Junkyard Find: 1977 Plymouth Voyager Conversion Van

Murilee Martin
by Murilee Martin

Plymouth sold trucks through 1942, gave up on the idea, then returned to the truck business with the Trail Duster (rebadged Dodge Ramcharger) and Voyager (rebadged Dodge Sportsman) for 1974. Sales of the big Voyager van continued through the 1983 model year, after which the name went onto the new K-platform-derived Plymouth minivan. Here's one of those all-but-forgotten first-generation Voyagers, found in a Denver self-service yard recently.

I'd found one discarded Sportsman-sibling Voyager ( a propane-fueled '74 with two-tone paint in California) before, but today's Junkyard Find is a more interesting discovery.

It's a beefy one-ton Chrysler B-Series van with the long wheelbase and extended body, with the complete late-1970s conversion-van treatment.

Someone had pried off the badges for the company that did the conversion, but we can assume it was one of the many outfits that did such work in Indiana or Utah.

It appears to have been sold new at a now-defunct Chrysler-Plymouth dealership in McPherson, Kansas, just outside Wichita and 470 miles east of its final parking spot.

The paint has been mostly burned off by 45 years of High Plains sun, but it was once a mix of Wedgewood Blue and Regatta Blue.

Inside, it's still quite nice. Unlike most conversion vans and RVs I find in car graveyards, it's not a terrifying bodily-fluids-spattered murder scene and/or Superfund site. Note the shag-carpeted ceiling.

The driver could control the lighting, entertainment system, and major appliances from this panel.

The four front seats are these luxurious swivel chairs with armrests.

They appear to be Chrysler-made.

What more do you need?

You need music on 8-track, of course!

The real conversion-van players in 1977 had TV on the road, and so there's this slick little Sony behind the driver's head. Was it color or black-and-white?

It wasn't a full-fledged camper, but long road trips would have been pleasant in here.

The engine lived under a doghouse behind the front axle, so you could call this a mid-engined van.

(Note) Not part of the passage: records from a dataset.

/-- The tile fault of a matrix instruction (12 R264, 11 R246): the state with its mark cleared, and the cause. The quarters are looked at
first, in order, then the extents. -/
def tileFault (s : State) (team : Nat) (quarters exts : List Nat) : Option (State × Nat) :=
  match quarters.findSome? (fun t => match markOf s team (fun u _ => u == t) with
      | some m => some (clearMark s team m.1, m.2)
      | none => if tileHeld s team t then none else some (s, 14)) with
  | some f => some f
  | none => exts.findSome? (fun v => match markOf s team (fun u va => isExtent u && va == v * 2 ^ 20) with
      | some m => some (clearMark s team m.1, m.2)
      | none => if (heldExtent s team v).isSome then none else some (s, 14))

/-- The key of byte `i` of a place, where there is one: in the scratchpad of the leader's team by its wrap rule, or in a claimed extent (12
R257, R264). -/
def placeKey (s : State) (c : MatCmd) (p : MPlace) (i : Nat) : Option Nat :=
  if p.vault then
    let va := (p.addr + i) % 2 ^ 56
    (tabFind c.exts (va / 2 ^ 20)).map (fun e => memKey 1 (e * 2 ^ 20 + va % 2 ^ 20))
  else
    match s.team? c.team with
    | some T => spadByteKey c.core (T.spadBase * 8192) T.scratch (p.addr + i)
    | none => none

/-- The keys of the bytes that a command reads, in order. -/
def srcKeys (s : State) (c : MatCmd) : List (Option Nat) := c.srcs.flatMap (fun x => (List.range x.2).map (placeKey s c x.1))

/-- The byte at a place's key, as the issuing core sees it: its team's stores that are dirty in its L1 are ordered before the command by a
barrier at .t (10 R217, 12 R263). -/
def placeByte (s : State) (core : Nat) (k : Option Nat) : Byte := (k.map (dirtyByte s core)).getD 0

/-- What the source of a command holds as it is issued. -/
def sampleFirst (s : State) (c : MatCmd) : List Byte := (srcKeys s c).map (placeByte s c.core)

/-- Numbers of fresh open values that one sampling sets apart: more than there are granules. -/
def sampleSpan : Nat := 2 ^ 64

/-- The source sampled again: each aligned 64-byte granule is as it was, or as it is now, which the spec leaves open (12 R263, log 25). -/
def resample (s : State) (c : MatCmd) : State × List Byte :=
  let bs := ((srcKeys s c).zip c.a).map (fun e =>
    let now := placeByte s c.core e.1
    match e.1 with
    | some k => if Config.freeBits (s.fresh + k / 64) % 2 = 0 then e.2 else now
    | none => now)
  ({ s with fresh := s.fresh + sampleSpan }, bs)

/-- A byte that a command reads is poisoned (27 R419). -/
def srcPoison (s : State) (c : MatCmd) : Option Nat :=
  if unspoilt s c.core then none else ((srcKeys s c).filterMap id).find? (placePoisoned s c.core)

/-- A run of bytes written at a place from byte `i` on; those beyond a scratchpad allocation are dropped. What the issuing core's L1 holds of their
lines is written back first and dropped, so that no older store comes after them (12 R263). -/
def placeWrite (s : State) (c : MatCmd) (p : MPlace) (i : Nat) (bs : List Byte) : State :=
  (mapFrom (fun j b => (j, b)) 0 bs).foldl (fun s e => match placeKey s c p (i + e.1) with
    | some k => (if cacheable c.core k then evictLine s c.core (lineOf k) else s).put k 0xFF e.2
    | none => s) s
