/-- The saved teams of a saved team's unit (21 R364). -/
def savedUnit (s : State) (v : Saved) : List Saved :=
  match s.launch? v.body.launch with
  | none => [v]
  | some L => s.saved.filter (fun u => u.body.launch == v.body.launch && (L.grid || u.team == v.team || v.body.partner == some u.team))

/-- A saved team with its image at an address. -/
def restoringOf (s : State) (v : Saved) (addr : Nat) : Option Restoring :=
  (s.launch? v.body.launch).map (fun L => { team := v.team, body := v.body, img := { panel := v.panel, addr, launch := L, lanes := v.lanes }, known := true })

/-- The totals of stall reasons of a saved team with the counters of its saved gangs, which its image holds (19 R348, 21 R368). -/
def savedStalls (s : State) (u : Saved) : List Nat :=
  match restoringOf s u u.image with
  | none => u.body.stallTot
  | some v => (List.range (min (v.img.gangs s) 32)).foldl (fun l i =>
      (List.range 16).map (fun n => (l[n]?).getD 0 + v.img.sec s i (0x300 + 4 * n) 4)) u.body.stallTot

/-- The unit of a saved team ends because of one of its teams (21 R363): its teams, with no gangs left, are ended where they stood. -/
def endSaved (s : State) (v : Saved) (team cause detail : Nat) : State :=
  let us := savedUnit s v
  let s := us.foldl (fun (s : State) u => s.setTeam u.team { u.body with regRuns := [], pre := .none, stallTot := savedStalls s u }) s
  endUnit { s with saved := s.saved.filter (fun u => us.all (fun x => x.team != u.team)) } team cause detail

/-- The line of an image that is poisoned where it moves no row and no scratchpad byte (27 R419), by its physical address. -/
def Image.lost (m : Image) (s : State) : Option Nat :=
  if s.poison.isEmpty then none
  else ((List.range 0x27000).findSome? (fun i => (sysKey s (sysCtx m.panel) (m.addr + i)).filter s.poisoned)).map (fun k => keyPa (k / 128 * 128))

/-- The outcome of trying to restore a unit: restored, no room, or the team whose image is bad with the cause and the detail of its report. -/
inductive Tried
  | ok (s : State)
  | room
  | bad (team cause detail : Nat)

/-- A unit restored, or why not (21 R370). -/
def tryRestore (s : State) (fixed : Option (Nat × Nat)) (vs : List Restoring) : Tried :=
  match vs.findSome? (fun v => (v.img.lost s).map (fun k => (v.team, k))) with
  | some x => .bad x.1 48 x.2
  | none =>
    match vs.find? (fun v => !(v.img.ok s && recipesOk s v)) with
    | some v => .bad v.team 52 0
    | none =>
      match restoreClusters fixed (byCluster vs) s with
      | some s => .ok ((vs.head?).elim s (fun v => stir s v.img.panel))
      | none => .room

/-- The unit of a saved team that is not firmware's is restored; one whose image is malformed ends (21 R370). -/
def restoreSaved (s : State) (v : Saved) : State :=
  match tryRestore s none ((savedUnit s v).filterMap (fun u => restoringOf s u u.image)) with
  | .ok s => s
  | .room => s
  | .bad t c d => endSaved s v t c d

/-- Its virtual device's slice is on, and its restore would change something. -/
def restoreDue (s : State) (v : Saved) : Bool :=
  !v.byCtx && (tabFind s.slice v.panel).any (fun (x : Nat × Bool × Nat) => x.1 == v.vd && !x.2.1) &&
  match tryRestore s none ((savedUnit s v).filterMap (fun u => restoringOf s u u.image)) with
  | .ok _ | .bad .. => true
  | .room => false

end Machine
end Sys2Proof
end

The engine is some member of the LA small-block V8 family. A 318 (5.2-liter) with 150 horsepower was standard equipment, but that poor engine would have been stressed to death in a hurry trying to haul this van's 5,000 or more pounds. I think this is the 170-horse optional 360 (5.9-liter), which had a pretty good 280 lb-ft of torque in 1977. It could also be the seventh engine swapped into this van during its life.

How many miles? With the five-digit odometer, it could be 53,863 or 953,863. The unworn interior suggests that this really could be the true mileage.

Yes, I bought the Voice Warning box (with its tiny phonograph player) out of the 280ZX next to this van.

Rare, not so valuable.

Why buy the Voyager instead of a Sportsman? Because it's a Plymouth.

This dealer-promo film for the Sportsman explains some of the features you'd find in the near-identical Voyager.

[Images by the author]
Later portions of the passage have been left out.